- _Exercise_
The line containing "FINISH (R158). -/" and every line after it through the end of the records: return those exactly, and nothing more.

Stored data entries:
-- ==== Sys2Proof/Syntax.lean ====
section
/-! DEFINITION. The eight commands (R83), one constructor per row of the opcode table. -/

namespace Sys2Proof

/-- A decoded command (R83). The only operand is the symbol of FREQ_INC and PACK (R81). -/
inductive Instr where
  /-- NOP (R170). -/
  | nop
  /-- CLEAR (R172). -/
  | clear
  /-- FREQ_INC sym (R100). -/
  | freqInc (sym : Byte)
  /-- BUILD_TREE (R115). -/
  | buildTree
  /-- BUILD_CODES (R130). -/
  | buildCodes
  /-- EMIT_HEADER (R141). -/
  | emitHeader
  /-- PACK sym (R152). -/
  | pack (sym : Byte)
  /-- FINISH (R158). -/
  | finish
deriving DecidableEq, Repr

end Sys2Proof
end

- _Exercise answer_
  /-- FINISH (R158). -/
  | finish
deriving DecidableEq, Repr

end Sys2Proof
end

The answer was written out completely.